[Stored records]
┏━━

-- ==== Sys2Proof/Machine/Assembler.lean ====
section
/-! DEFINITION. The assembler text of spec/30_encoding.md R110 to R112 as lists of characters: reading the items of a
code stream, packing them into bytes at the widths of R108, and the text of host commands and responses. Nothing in the
machine reads this file. -/

namespace Sys2Proof.Machine

/-! ### Packing a program (R110) -/

/-- The code value of an item; `.magic` has none. -/
def AsmItem.value : AsmItem → Option (BitVec 16)
  | .magic => none
  | .lit n => some (n.setWidth 16)
  | .clear => some 256#16
  | .code n => some n

/-- The stream bits of a list of codes, `j` counting the codes of the current epoch (R108): a CLEAR is read at its
epoch's width and the code after it starts a new epoch (R247). -/
def codeStreamBits : Nat → List (BitVec 16) → List Bool
  | _, [] => []
  | j, c :: rest =>
    bitsOf c.toNat (epochWidth j) ++ codeStreamBits (if c.toNat = Config.clearCode then 0 else j + 1) rest

/-- R91, R110: the bytes of a program; `.magic` is accepted as the first item only. -/
def assemble (items : List AsmItem) : Option ByteSeq :=
  match items with
  | .magic :: rest => (rest.mapM AsmItem.value).map (fun cs => Config.magic ++ packBits (codeStreamBits 0 cs))
  | _ => (items.mapM AsmItem.value).map (fun cs => packBits (codeStreamBits 0 cs))

/-! ### Reading the text -/

/-- The text from its next character that is neither blank nor in a `;` comment; a comment ends with its line. -/
def skipBlanks : Bool → List Char → List Char
  | _, [] => []
  | true, c :: cs => if c = '\n' then skipBlanks false cs else skipBlanks true cs
  | false, c :: cs =>
    if c = ' ' ∨ c = '\n' ∨ c = '\t' then skipBlanks false cs
    else if c = ';' then skipBlanks true cs
    else c :: cs

/-- A decimal number, at least one digit, and the text after it. -/
def readDecimal (cs : List Char) : Option (Nat × List Char) :=
  let digits := cs.takeWhile (fun c => '0' ≤ c && c ≤ '9')
  if digits = [] then none
  else some (digits.foldl (fun n c => 10 * n + (c.toNat - '0'.toNat)) 0, cs.drop digits.length)

/-- R110, R112: one item and the text after it; the spelling of keywords, characters and numbers is log entry 16's. -/
def readItem (cs : List Char) : Option (AsmItem × List Char) :=
  match cs with
  | '.' :: 'm' :: 'a' :: 'g' :: 'i' :: 'c' :: rest => some (.magic, rest)
  | 'C' :: 'L' :: 'E' :: 'A' :: 'R' :: rest => some (.clear, rest)
  | 'L' :: 'I' :: 'T' :: ' ' :: rest =>
    match skipBlanks false rest with
    | '\'' :: c :: '\'' :: rest' => if c.toNat < 128 then some (.lit (BitVec.ofNat 8 c.toNat), rest') else none
    | rest' =>
      match readDecimal rest' with
      | some (n, after) => if n < 256 then some (.lit (BitVec.ofNat 8 n), after) else none
      | none => none
  | 'C' :: 'O' :: 'D' :: 'E' :: ' ' :: rest =>
    match readDecimal (skipBlanks false rest) with
    | some (n, after) => if n < 65536 then some (.code (BitVec.ofNat 16 n), after) else none
    | none => none
  | _ => none

/-- The items of a text, on one line or several; `fuel` bounds their number.
DESIGN CHOICE (log entry 16): R110 does not say what stands between two items; blanks, line ends and comments may, and
none is needed, so `CLEARCLEAR` reads as two items and `LIT 1CODE 2` too. Safe: no step reads text. -/
def readItems : Nat → List Char → Option (List AsmItem)
  | 0, cs => if skipBlanks false cs = [] then some [] else none
  | fuel + 1, cs =>
    match skipBlanks false cs with
    | [] => some []
    | cs' => (readItem cs').bind (fun p => (readItems fuel p.2).map (p.1 :: ·))

/-- R110: the text of a program; an item has at least one character. -/
def readProgram (cs : List Char) : Option (List AsmItem) := readItems cs.length cs

/-- R111: one host line. -/
def readHostLine (line : List Char) : Option Instr :=
  match line with
  | ['I', 'N', 'I', 'T', ' ', 'R', 'A', 'W'] => some .initRaw
  | ['I', 'N', 'I', 'T', ' ', 'H', 'D', 'R'] => some .initHdr
  | ['R', 'E', 'L', 'E', 'A', 'S', 'E'] => some .release
  | ['S', 'T', 'A', 'T', 'U', 'S'] => some .status
  | 'R' :: 'E' :: 'A' :: 'D' :: ' ' :: digits =>
    match readDecimal digits with
    | some (k, []) => if 1 ≤ k ∧ k ≤ Config.readKMax then some (.read (BitVec.ofNat 24 k)) else none
    | _ => none
  | _ => none

/-! ### Writing responses (R111) -/

/-- R100: the names of the result codes; codes 6 to 15 are never produced. -/
def rcName (rc : BitVec 4) : List Char :=
  match rc.toNat with
  | 0 => ['O', 'K']
  | 1 => ['F', 'O', 'R', 'M', 'A', 'T', '_', 'E', 'R', 'R']
  | 2 => ['D', 'A', 'T', 'A', '_', 'E', 'R', 'R']
  | 3 => ['I', 'O', '_', 'E', 'R', 'R']
  | 4 => ['I', 'L', 'L', 'E', 'G', 'A', 'L', '_', 'C', 'M', 'D']
  | 5 => ['N', 'O', 'T', '_', 'O', 'P', 'E', 'N']
  | _ => []

/-- A 32-bit word as `0x` and eight hexadecimal digits.
DESIGN CHOICE (log entry 9): R111 gives no form for the words; the width and the upper-case digits are those of the
spec's own examples, such as `0x000A0000` in R189. Safe: no step reads text. -/
def hexWord (w : BitVec 32) : List Char :=
  '0' :: 'x' :: [28, 24, 20, 16, 12, 8, 4, 0].map (fun lo => (Nat.digitChar (w.extractLsb' lo 4).toNat).toUpper)

/-- R111: `-> RC COUNT "bytes"`, or `-> OK W0 W1 W2` for STATUS. -/
def writeResponse (r : Response) : Option (List Char) :=
  match r with
  | .host w data [] =>
    some (['-', '>', ' '] ++ rcName (respRc w) ++ [' '] ++ Nat.toDigits 10 (respCount w).toNat ++ [' ', '"']
      ++ data.map (fun b => Char.ofNat b.toNat) ++ ['"'])
  | .host w _ words => some (['-', '>', ' '] ++ rcName (respRc w) ++ words.flatMap (fun v => ' ' :: hexWord v))
  | .bits _ => none
  | .source _ => none

end Sys2Proof.Machine
end

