-- ==== Sys2Proof/Certificates/Slice0/Obligations.lean ====
section
/-! DEFINITION. The statements for the provers, from the numbered rules of spec/. -/

open Sys2Proof Sys2Proof.Machine

/-! ### Reset (70_reset_and_hazards.md) -/

/-- R241: at power-on and at RELEASE every element of R20 has its power-on value. -/
def Obligations.PowerOnAndReleaseValues : Prop :=
  State.reset.AtPowerOn ∧ ∀ s : State, ∃ t, exec .release s = .next t ∧ t.AtPowerOn

/-- R242, as noninterference: what INIT leaves, and what it answers, depends on the byte source and the agents' fields
alone, not on the engine's state before. -/
def Obligations.InitForgetsTheEngine : Prop :=
  ∀ s s' : State, s.src.bytes = s'.src.bytes → s.src.term = s'.src.term → s.inbox = s'.inbox → s.outbox = s'.outbox →
    (∀ t t', exec .initRaw s = .next t → exec .initRaw s' = .next t' → t = t')
      ∧ (∀ t, exec .initHdr s = .next t → exec .initHdr s' = .next t)

/-- R243: the CLEAR code applies `reset_dict()` alone. -/
def Obligations.ClearResetsTheDictionaryAlone : Prop :=
  ∀ s : State, s.st = .ready → ∃ t, exec .clear s = .next t
    ∧ t.codeSize.toNat = 9 ∧ t.nextCode.toNat = 257 ∧ t.prev = []
    ∧ (∀ b : Byte, t.dict.read b.toNat = some [b]) ∧ t.dict.read 256 = some []
    ∧ (∀ c, 257 ≤ c → t.dict.read c = none)
    ∧ t.outQ = s.outQ ∧ KeepsRest s t

/-- R157: after a CLEAR step every element that `reset_dict()` writes equals its value after INIT. -/
def Obligations.ClearLeavesWhatInitLeaves : Prop :=
  ∀ s s' t t' : State, exec .clear s = .next t → exec .initRaw s' = .next t' →
    t.codeSize = t'.codeSize ∧ t.nextCode = t'.nextCode ∧ t.prev = t'.prev ∧ t.dict = t'.dict

/-! ### Encodings (30_encoding.md) -/

/-- A few words written out from R96, R97, R98, R101 and R103, each decoding to the instruction it stands for. -/
def Obligations.WordsOfTheEncodingTablesDecode : Prop :=
  decodeTableWord 32 0x10000000 = some .initRaw ∧ decodeTableWord 32 0x10000001 = some .initHdr
    ∧ decodeTableWord 32 0x20000005 = some (.read 5#24) ∧ decodeTableWord 32 0x30000000 = some .release
    ∧ decodeTableWord 32 0x40000000 = some .status ∧ decodeTableWord 32 0x20000000 = some (.illegalCmd 0x20000000#32)
    ∧ decodeTableWord 16 0x0100 = some .clear ∧ decodeTableWord 16 0x0061 = some (.lit 0x61#8)
    ∧ decodeTableWord 8 0x40 = some (.brGet 64#7) ∧ decodeTableWord 8 0x41 = some (.brGetRefused 65#7)
    ∧ decodeTableWord 0 0 = some .srcPull
    ∧ decode ⟨300#17, false⟩ (.code 299#16) = .dict 299#16 ∧ decode ⟨300#17, false⟩ (.code 300#16) = .kwkwk 300#16
    ∧ decode ⟨300#17, true⟩ (.code 300#16) = .illegalCode 300#16

/-- Decode and encode agree: for every instruction that stands for a word of the table in the state at hand, decoding
its word gives it back, with every operand. -/
def Obligations.DecodeOfEncodeIsTheInstruction : Prop :=
  ∀ (ctx : DecodeCtx) (i : Instr), i.wf = true → i.legalIn ctx = true → decode ctx (encode i) = i

/-- Every word of every format is the word of the instruction it decodes to, and that instruction meets its row's
condition. NEXT_CODE has a legal value (R26). -/
def Obligations.EncodeOfDecodeIsTheWord : Prop :=
  ∀ (ctx : DecodeCtx) (w : RawWord), 257 ≤ ctx.nextCode.toNat →
    encode (decode ctx w) = w ∧ (decode ctx w).wf = true ∧ (decode ctx w).legalIn ctx = true

/-- R104: the classification of a command word by match and mask. -/
def Obligations.CommandWordClassification : Prop :=
  ∀ w : BitVec 32,
    (w &&& 0xFFFFFFFF#32 = 0x10000000#32 → decodeCmd w = .initRaw)
      ∧ (w &&& 0xFFFFFFFF#32 = 0x10000001#32 → decodeCmd w = .initHdr)
      ∧ (w &&& 0xFF000000#32 = 0x20000000#32 → (w &&& 0x00FFFFFF#32) ≠ 0#32 →
          decodeCmd w = .read (BitVec.ofNat 24 (w.toNat % 2 ^ 24)))
      ∧ (w &&& 0xFFFFFFFF#32 = 0x30000000#32 → decodeCmd w = .release)
      ∧ (w &&& 0xFFFFFFFF#32 = 0x40000000#32 → decodeCmd w = .status)
      ∧ (w ≠ 0x10000000#32 → w ≠ 0x10000001#32
          → ¬ (w &&& 0xFF000000#32 = 0x20000000#32 ∧ (w &&& 0x00FFFFFF#32) ≠ 0#32)
          → w ≠ 0x30000000#32 → w ≠ 0x40000000#32 → decodeCmd w = .illegalCmd w)

/-- R103: the classification of a code; NEXT_CODE has a legal value (R26), so the five conditions exclude each
other and cover every code. -/
def Obligations.CodeClassification : Prop :=
  ∀ (nc : BitVec 17) (pe : Bool) (code : BitVec 16), 257 ≤ nc.toNat →
    (code.toNat = 256 → decodeCode ⟨nc, pe⟩ code = .clear)
      ∧ (code.toNat ≤ 255 → decodeCode ⟨nc, pe⟩ code = .lit (BitVec.ofNat 8 code.toNat))
      ∧ (257 ≤ code.toNat → code.toNat < nc.toNat → decodeCode ⟨nc, pe⟩ code = .dict code)
      ∧ (code.toNat = nc.toNat → pe = false → decodeCode ⟨nc, pe⟩ code = .kwkwk code)
      ∧ (nc.toNat < code.toNat ∨ (code.toNat = nc.toNat ∧ pe = true) → decodeCode ⟨nc, pe⟩ code = .illegalCode code)

/-- R108: the `j`-th code of an epoch is read at width `min(16, bitlen(min(65536, 257 + max(0, j - 1))))`: after any
`j` codes that resolved, started from a dictionary reset, CODESIZE is that width. -/
def Obligations.WidthOfTheNthCodeOfAnEpoch : Prop :=
  ∀ (is : List Instr) (s t : State), s.codeSize.toNat = 9 → s.nextCode.toNat = 257 → s.prev = [] →
    (∀ i ∈ is, i.resolves = true) → runAll is s = .next t →
      t.nextCode.toNat = min 65536 (257 + (is.length - 1))
        ∧ t.codeSize.toNat = min 16 (Nat.log2 (min 65536 (257 + (is.length - 1))) + 1)

/-! ### The step -/

/-- A step runs the decoded instruction: the request at the front of the inbox leaves it, and `exec` of its instruction
runs in the state that remains; for a command, with the source handed over if it is an INIT (R194); for a decode step,
with the code's bits consumed at width CODESIZE (R142). With nothing requested the state stays. -/
def Obligations.StepRunsTheDecodedInstruction : Prop :=
  ∀ (s : State) (rest : List Request),
    (∀ w hand, s.inbox = .cmd w hand :: rest →
        (decodeCmd w = .initRaw ∨ decodeCmd w = .initHdr →
          step s = exec (decodeCmd w) { s with inbox := rest, src := hand.getD s.src })
        ∧ (decodeCmd w ≠ .initRaw → decodeCmd w ≠ .initHdr →
          step s = exec (decodeCmd w) { s with inbox := rest }))
      ∧ (∀ v t, s.inbox = .decodeStep :: rest → s.st = .ready →
          { s with inbox := rest }.brGet s.codeSize.toNat = some (.value v, t) →
            step s = exec (decodeCode ⟨t.nextCode, t.prev.isEmpty⟩ (v.setWidth 16)) t)
      ∧ (∀ n, s.inbox = .brReq n :: rest → step s = exec (decodeBrReq n) { s with inbox := rest })
      ∧ (s.inbox = .srcPull :: rest → step s = exec .srcPull { s with inbox := rest })
      ∧ (s.inbox = [] → step s = .next s)

/-- R142 and R214: a decode step whose code fetch gives no code: no data ends the stream with no other change but the
bits pulled; a source error raises an I/O error; R223: a source that never answers leaves no step; and outside READY
no decode step runs (R141). -/
def Obligations.DecodeStepWithoutACode : Prop :=
  ∀ (s : State) (rest : List Request), s.inbox = .decodeStep :: rest →
    (∀ t, s.st = .ready → { s with inbox := rest }.brGet s.codeSize.toNat = some (.noData, t) →
        step s = .next { t with st := .eos })
      ∧ (∀ e t, s.st = .ready → { s with inbox := rest }.brGet s.codeSize.toNat = some (.ioErr e, t) →
        step s = .next { t with st := .fault, err := .io, errInfo := e })
      ∧ (s.st = .ready → { s with inbox := rest }.brGet s.codeSize.toNat = none → step s = .fault .sourceSilent)
      ∧ (s.st ≠ .ready → step s = .refused .notReady)

/-- Every step keeps the machine's invariant, whoever sent the request. -/
def Obligations.EveryStepKeepsTheInvariant : Prop :=
  ∀ s t : State, s.Inv → step s = .next t → t.Inv

/-- R192 with R131, R186 and R187: every step of a machine to which the host alone sends requests keeps the invariant
of the state between host commands: OUTQ is empty or a proper suffix of PREV, nothing is queued once the stream has
ended or failed, at most 15 bits are buffered. -/
def Obligations.HostStepsKeepTheHostInvariant : Prop :=
  ∀ s t : State, s.HostInv → step s = .next t → t.HostInv

/-- Both invariants hold at reset. -/
def Obligations.ResetMeetsTheInvariants : Prop := State.reset.Inv ∧ State.reset.HostInv

/-- R153 item 3: every sequence of an entry but the placeholder is non-empty, a dynamic entry `c` has length 2 to
`c - 255`, PREV has at most 65280 bytes; and every prefix of length at least 1 of an entry is an entry (item 2). -/
def Obligations.SequenceLengths : Prop :=
  ∀ s : State, s.Inv →
    (∀ c seq, 257 ≤ c → s.dict.read c = some seq → 2 ≤ seq.length ∧ seq.length ≤ c - 255 ∧ seq.length ≤ 65280)
      ∧ s.prev.length ≤ 65280
      ∧ ∀ c seq n, 257 ≤ c → s.dict.read c = some seq → 1 ≤ n → n ≤ seq.length →
          ∃ p, p < s.nextCode.toNat ∧ s.dict.read p = some (seq.take n)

┗━━

Exercise details: Check every line of the data above for the string "entry", and copy those that have it.

Solution to the exercise:
/-- R110, R112: one item and the text after it; the spelling of keywords, characters and numbers is log entry 16's. -/
DESIGN CHOICE (log entry 16): R110 does not say what stands between two items; blanks, line ends and comments may, and
DESIGN CHOICE (log entry 9): R111 gives no form for the words; the width and the upper-case digits are those of the
/-- R153 item 3: every sequence of an entry but the placeholder is non-empty, a dynamic entry `c` has length 2 to
`c - 255`, PREV has at most 65280 bytes; and every prefix of length at least 1 of an entry is an entry (item 2). -/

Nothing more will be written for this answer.